2.3. Machine Learning Classifiers

We established the necessary methods and tools to enable a model to make accurate forecasts. These tools and methodologies greatly enhance the confidence in the forecasts by allowing for precise evaluation of each model's performance. To assess the quality of a given model, its performance on both the training and testing sets must be quantified. Typically, performance metrics such as error computation, goodness of fit, or other relevant measurements are utilized. In this project, we will partition the drinking water quality dataset into training and testing subsets, ensuring that the data is randomly shuffled to eliminate any bias in the dataset ordering. Once trained, a model is evaluated to determine its ability to learn from the training data. There are three possible scenarios: underfitting, where the model poorly learns from the data and cannot predict even the training set results due to high bias; overfitting, where the model memorizes the training data and fails to generalize to new data due to high variance; and optimal learning, where the model accurately predicts results on new data, striking the right balance between bias and variance. In this study, we developed a robust approach for accurately forecasting water quality, employing various machine learning classifiers including LR, Support Vector Machine (SVM), SGD, KNN, Gaussian Process Classification (GPC), GNB, RF, DT, XGBoost, and MLP.

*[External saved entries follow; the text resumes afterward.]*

-- ==== Sys2Proof/Machine/Journal.lean ====
section
/-! DEFINITION. The repair map and the FIXER journal with its hourly limit (19_fixer_repair.md R339, R349, R350). -/

namespace Sys2Proof.Machine

/-- The key of a unit in FIXER's tables. -/
def unitKey (u : UnitId) : Nat := u.type * 65536 + u.unit * 256 + u.slice

def sliceId (n i : Nat) : UnitId := { type := 0, unit := n, slice := i }
def clusterId (n : Nat) : UnitId := { type := 1, unit := n, slice := 0xFF }
def pipeId (p : Nat) : UnitId := { type := 2, unit := p, slice := 0xFF }

/-- The map entry of a unit as manufactured: slice 8 and the spare clusters are spares. -/
def shippedMap (k : Nat) : UnitMap :=
  let spare := (decide (k / 65536 = 0) && decide (k % 256 = 8))
    || (decide (k / 65536 = 1) && decide (64 ≤ k / 256 % 256))
  { state := flag spare, standsFor := none, retired := 0, hardBefore := false }

def unitMap (s : State) (u : UnitId) : UnitMap := tabGet shippedMap s.fix.map (unitKey u)

/-- SLICE_HEALTH.STATE codes of a slice or cluster: 0 in service, 1 spare, 2 shadow, 3 under test, 4 condemned, 5 standby,
6 awaiting test. -/
def unitState (s : State) (u : UnitId) : Nat := (unitMap s u).state

def putMap (u : UnitId) (m : UnitMap) (s : State) : State :=
  { s with fix := { s.fix with map := tabSet shippedMap s.fix.map (unitKey u) m } }

def setUnit (u : UnitId) (v : Nat) (s : State) : State := putMap u { unitMap s u with state := v } s

def setStands (u : UnitId) (f : Option Nat) (s : State) : State := putMap u { unitMap s u with standsFor := f } s

/-! ### What the NV record holds (R339) -/

/-- The states that the record knows: in service, spare, standby, condemned. -/
def settledState (k v : Nat) : Nat :=
  let spare := (shippedMap k).state = 1
  match v with
  | 2 => if spare then 1 else 5
  | 3 => if spare then 1 else 5
  | 6 => if spare then 1 else 5
  | n => n

/-- The ring that the record describes: in SAFELIGHT the one of before its entry (R150). -/
def mapRing (s : State) : List (Option Nat) :=
  match s.dp.before with
  | some b => b.ring
  | none => s.dp.ring

/-- The position of a pipe that carries traffic or will at the next PROOF. -/
def mapPos (s : State) (p : Nat) : Option Nat :=
  (List.range 48).find? (fun k => (mapRing s).getD k none == some p)

/-- A pipe's entry: its state and the home pipe of the position it holds. -/
def pipeEntry (s : State) (p : Nat) : UnitMap :=
  let m := unitMap s (pipeId p)
  let k := mapPos s p
  let st := if pipeState s p = 4 then 4
    else match k with
      | some _ => if pipeState s p = 2 then 1 else 0
      | none => 1
  { m with state := st, standsFor := if st = 0 then k.map homePipe else none }

/-- The map entry of pipe `p` as manufactured: PP44-PP47 are spares, the others hold their own positions. -/
def shippedPipe (p : Nat) : UnitMap :=
  { state := flag (decide (44 ≤ p)), standsFor := if 44 ≤ p then none else some p, retired := 0, hardBefore := false }

/-- The whole map, transient states settled. -/
def mapRecord (s : State) : Tab UnitMap :=
  let t := (tabKeep (fun k => decide (k / 65536 < 2)) s.fix.map).map
    (fun x => (x.1, { x.2 with state := settledState x.1 x.2.state }))
  t ++ (List.range 48).filterMap (fun p =>
    let e := pipeEntry s p
    if e = shippedPipe p then none else some (unitKey (pipeId p), e))

/-- The repair map is written to both its copies (R339). -/
def storeMap (s : State) : State :=
  { s with
    fix := { s.fix with stored := mapRecord s, storedL2 := s.fix.l2Pending, storedRows := s.fix.l2Repairs }
    nv := { s.nv with wear := wearLines 0x1080 128 (wearLines 0x1000 128 s.nv.wear) } }

/-! ### The journal -/

/-- JOURNAL (Table 19.7). -/
def jrnlA : Nat := adr pgFixer 0x0AC

/-- The NV controller is under test: NV writes wait (R358). -/
def nvUnderTest (s : State) : Bool :=
  match s.dark.now with
  | some j => j.unit.type == 3 && j.unit.unit == 3
  | none => false

/-- Bytes 4-27 of an entry (Table 19.5). -/
def entryBody (s : State) (event how : Nat) (u : UnitId) (spare detail : Nat) : List Byte :=
  leBytes s.tim.powered 8 ++ leBytes (if s.tim.vstate = 0 then 0 else s.tim.tod / secUnit) 6 ++ leBytes event 1
    ++ leBytes how 1 ++ leBytes u.type 1 ++ leBytes u.unit 1 ++ leBytes u.slice 1 ++ leBytes spare 1
    ++ leBytes (min detail 65535) 2 ++ leBytes 0 2

/-- A repair of an entry: EVENT 1 or 2 (REPAIRS_TOTAL). -/
def isRepair (body : List Byte) : Bool := leField body 14 1 == 1 || leField body 14 1 == 2

/-- Copy A or B of entry `i`. -/
def jrnlAddr (b : Bool) (i : Nat) : Nat := (if b then 0x54000 else 0x44000) + 32 * i

/-- One journal write: the entry in both copies, with the repair map where the entry carries an update (R349). -/
def writeEntry (e : HeldEntry) (s : State) : State :=
  let n := s.fix.jseq
  let x := leBytes n 4 ++ e.body
  let d := x ++ leBytes (crc32c x) 4
  let s1 := nvWrite (jrnlAddr true (n % 2048)) d (nvWrite (jrnlAddr false (n % 2048)) d s)
  let s2 := addF jrnlA 6 0 1 { s1 with fix := { s1.fix with
    jseq := (n + 1) % 2 ^ 32
    repairs := satAdd (2 ^ 32 - 1) s1.fix.repairs (flag (isRepair e.body)) } }
  if e.map then storeMap s2 else s2

/-- May an entry be written now (R350, R358)? -/
def mayWrite (s : State) : Bool := decide (getF s jrnlA 6 0 < 64) && !nvUnderTest s

/-- Held entries are written in order while the hour allows (R350). -/
def flushEntries : List HeldEntry → State → State
  | [], s => { s with
      fix := { s.fix with heldJrnl := [] }
      ctl := { s.ctl with faults := { s.ctl.faults with journal := false } } }
  | e :: r, s =>
    if mayWrite s then flushEntries r (writeEntry e s) else { s with fix := { s.fix with heldJrnl := e :: r } }

/-- What is held is written, the report of dropped entries first (R350). -/
def flushJournal (s : State) : State :=
  if s.fix.heldJrnl = [] ∨ mayWrite s = false then s
  else
    let s1 :=
      if s.fix.dropReport = 0 then s
      else
        writeEntry { body := entryBody s 9 0 { type := 0, unit := 0, slice := 0xFF } 0xFF s.fix.dropReport, map := false }
          { s with fix := { s.fix with dropReport := 0 } }
    flushEntries s1.fix.heldJrnl s1

/-- An hour of POWERED_NS in nanoseconds. -/
def hourNs : Nat := 3600000000000

/-- The hourly count starts again where POWERED_NS has passed a whole hour (R350). -/
def journalHour (s : State) : State :=
  if s.tim.powered / hourNs = s.fix.hour then s
  else flushJournal (setF jrnlA 6 0 0 { s with fix := { s.fix with hour := s.tim.powered / hourNs } })

/-- Map updates stand ahead of the other entries held (R350). -/
def holdEntry (e : HeldEntry) : List HeldEntry → List HeldEntry
  | [] => [e]
  | x :: r => if e.map && !x.map then e :: x :: r else x :: holdEntry e r

/-- An entry is written, held or dropped (R350). -/
def journalEntry (e : HeldEntry) (s : State) : State :=
  let s0 := journalHour s
  if s0.fix.heldJrnl = [] ∧ mayWrite s0 = true then writeEntry e s0
  else if s0.fix.heldJrnl.length < 64 then
    hwEvent pgFixer 6 { s0 with
      fix := { s0.fix with heldJrnl := holdEntry e s0.fix.heldJrnl }
      ctl := { s0.ctl with faults := { s0.ctl.faults with journal := true } } }
  else
    hwEvent pgFixer 6 (addF jrnlA 31 24 1 { s0 with fix := { s0.fix with dropReport := s0.fix.dropReport + 1 } })

/-- HOW of an entry: CAUSE and KIND (Table 19.5). -/
def howOf (d : Decision) : Nat := d.cause + 8 * d.kind

/-- Does the EVENT carry an update of the repair map: all but 5 abandoned, 6 miscompare and 9 dropped (R349)? -/
def mapEvent (event : Nat) : Bool := event != 5 && event != 6 && event != 9

/-- Journal a happening of decision `d` about unit `u`. -/
def journal (event : Nat) (d : Decision) (u : UnitId) (spare detail : Nat) (s : State) : State :=
  journalEntry { body := entryBody s event (howOf d) u spare detail, map := mapEvent event } s

/-- Journal a happening for which Table 19.5 has no EVENT: its code is a free value. -/
def journalOther (d : Decision) (u : UnitId) (spare detail : Nat) (s : State) : State :=
  journalEntry { body := entryBody s (Config.journalEvent s.freeCount).toNat (howOf d) u spare detail, map := true }
    (nextFree s)

/-! ### Reading an entry (R349, R303) -/

/-- A copy of an entry, where its CRC holds. -/
def entryCopy (s : State) (b : Bool) (i : Nat) : Option (List Byte) :=
  let d := nvBytes s (jrnlAddr b i) 32
  if leField d 28 4 = crc32c (d.take 28) then some d else none

/-- One copy is rewritten from the other: PG_NV counts it (R303). -/
def repairEntry (b : Bool) (i : Nat) (d : List Byte) (s : State) : State :=
  hwEvent pgNv 0 (addF (adr pgNv 0x084) 15 0 1 (nvWrite (jrnlAddr b i) d s))

/-- Read entry `i`: the valid copy with the higher sequence. -/
def readEntry (i : Nat) (s : State) : State × Option (List Byte) :=
  match entryCopy s false i, entryCopy s true i with
  | some x, some y =>
    if leField x 0 4 = leField y 0 4 then (s, some x)
    else if leField y 0 4 < leField x 0 4 then (repairEntry true i x s, some x)
    else (repairEntry false i y s, some y)
  | some x, none => (repairEntry true i x s, some x)
  | none, some y => (repairEntry false i y s, some y)
  | none, none => (hwEvent pgNv 1 (addF (adr pgNv 0x088) 15 0 1 s), none)

/-- A write of JRNL_RD (R349). -/
def jrnlRead (v : Word) (s : State) : State :=
  if bit v 31 = false then s
  else
    match readEntry (bits v 10 0) s with
    | (s1, some d) => setReg (adr pgFixer 0x0C4) 2 (setWords (adr pgFixer 0x0E0) (wordsOf d 0 8) s1)
    | (s1, none) => setReg (adr pgFixer 0x0C4) 3 s1

end Sys2Proof.Machine
end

2.4. Hyperparameters Optimization

In this study, hyperparameter tuning was performed for the various machine learning classification models. For each model, a systematic approach was employed to identify the optimal combination of hyperparameters that maximized performance on the drinking water quality determination task. This involved conducting a grid search over a predefined range of hyperparameter values, considering parameters such as regularization strength, learning rate, number of neighbors, number of estimators, maximum tree depth, and hidden layer sizes. The performance of each model was evaluated using appropriate evaluation metrics such as accuracy, precision, recall, and F1-score. The hyperparameters yielding the best performance for each model were selected for the final analysis, ensuring robust and optimized classification performance for drinking water quality determination.

2.5. Error Analysis

A wide range of evaluation metrics are available in the literature to assess the accuracy of supervised classification methods. These metrics quantify the discrepancy between the anticipated values and the measured values of data points, as determined through various techniques, capturing the error in the predictions. In this study, different error matrices were utilized to assess the variability of the models. One commonly used measure is the confusion matrix, which is applicable to both binary and multiclass classification problems. The confusion matrix provides counts for predicted and actual values, with "TN" representing True Negative (accurately classified negative examples), "TP" representing True Positive (accurately classified positive examples), "FP" indicating False Positive (actual negative examples classified as positive), and "FN" representing False Negative (actual positive examples classified as negative). The F-score, or F-measure, is a statistical measure used to assess the accuracy of a binary classification test. It combines precision and recall, where precision represents the ratio of true positive results to all positive results (including false positives), and recall represents the ratio of true positive results to all actual positive samples. Precision is also referred to as positive predictive value, while recall is known as sensitivity in diagnostic binary classification.

3. Results and Discussion

3.1. Predicted and Observed Data

The machine learning (ML) models are deployed to forecast the drinking water quality for testing after a successful training using the obtained drinking water quality data. The classification model’s performance is visually represented in Figure 5 by a scatterplot that compares predicted drinking water quality values to observed drinking water quality values.
The chosen hyperparameters are used to run the RF regressor (number of trees = 100, minimum number of samples needed to divide an internal node = 10, minimum number of samples needed to be at a leaf node = 1). Maximum tree depth is 50, number of features to be considered while determining the appropriate split is "sqrt," Whether bootstrap samples are used while creating trees is set to True, and the randomness of bootstrapping samples after optimization is set to 0. The chosen hyperparameters for MLP are the size of the hidden layers (100, 50), the activation function (ReLU, Sigmoid), the solver (Adam), the alpha (0.0001), and the learning rate (constant). The Rs values for the RF and MLP algorithms' training sets are 0.734 and 0.672, respectively. In the testing phase using an unknown dataset, both models perform worse and have lower R2 values (0.698 and 0.648).
In Figure 5, the fitted regression line's (black lines) statistical distance from the expected drinking water quality values is measured statistically by R2. where the values of observed and expected drinking water quality are the same.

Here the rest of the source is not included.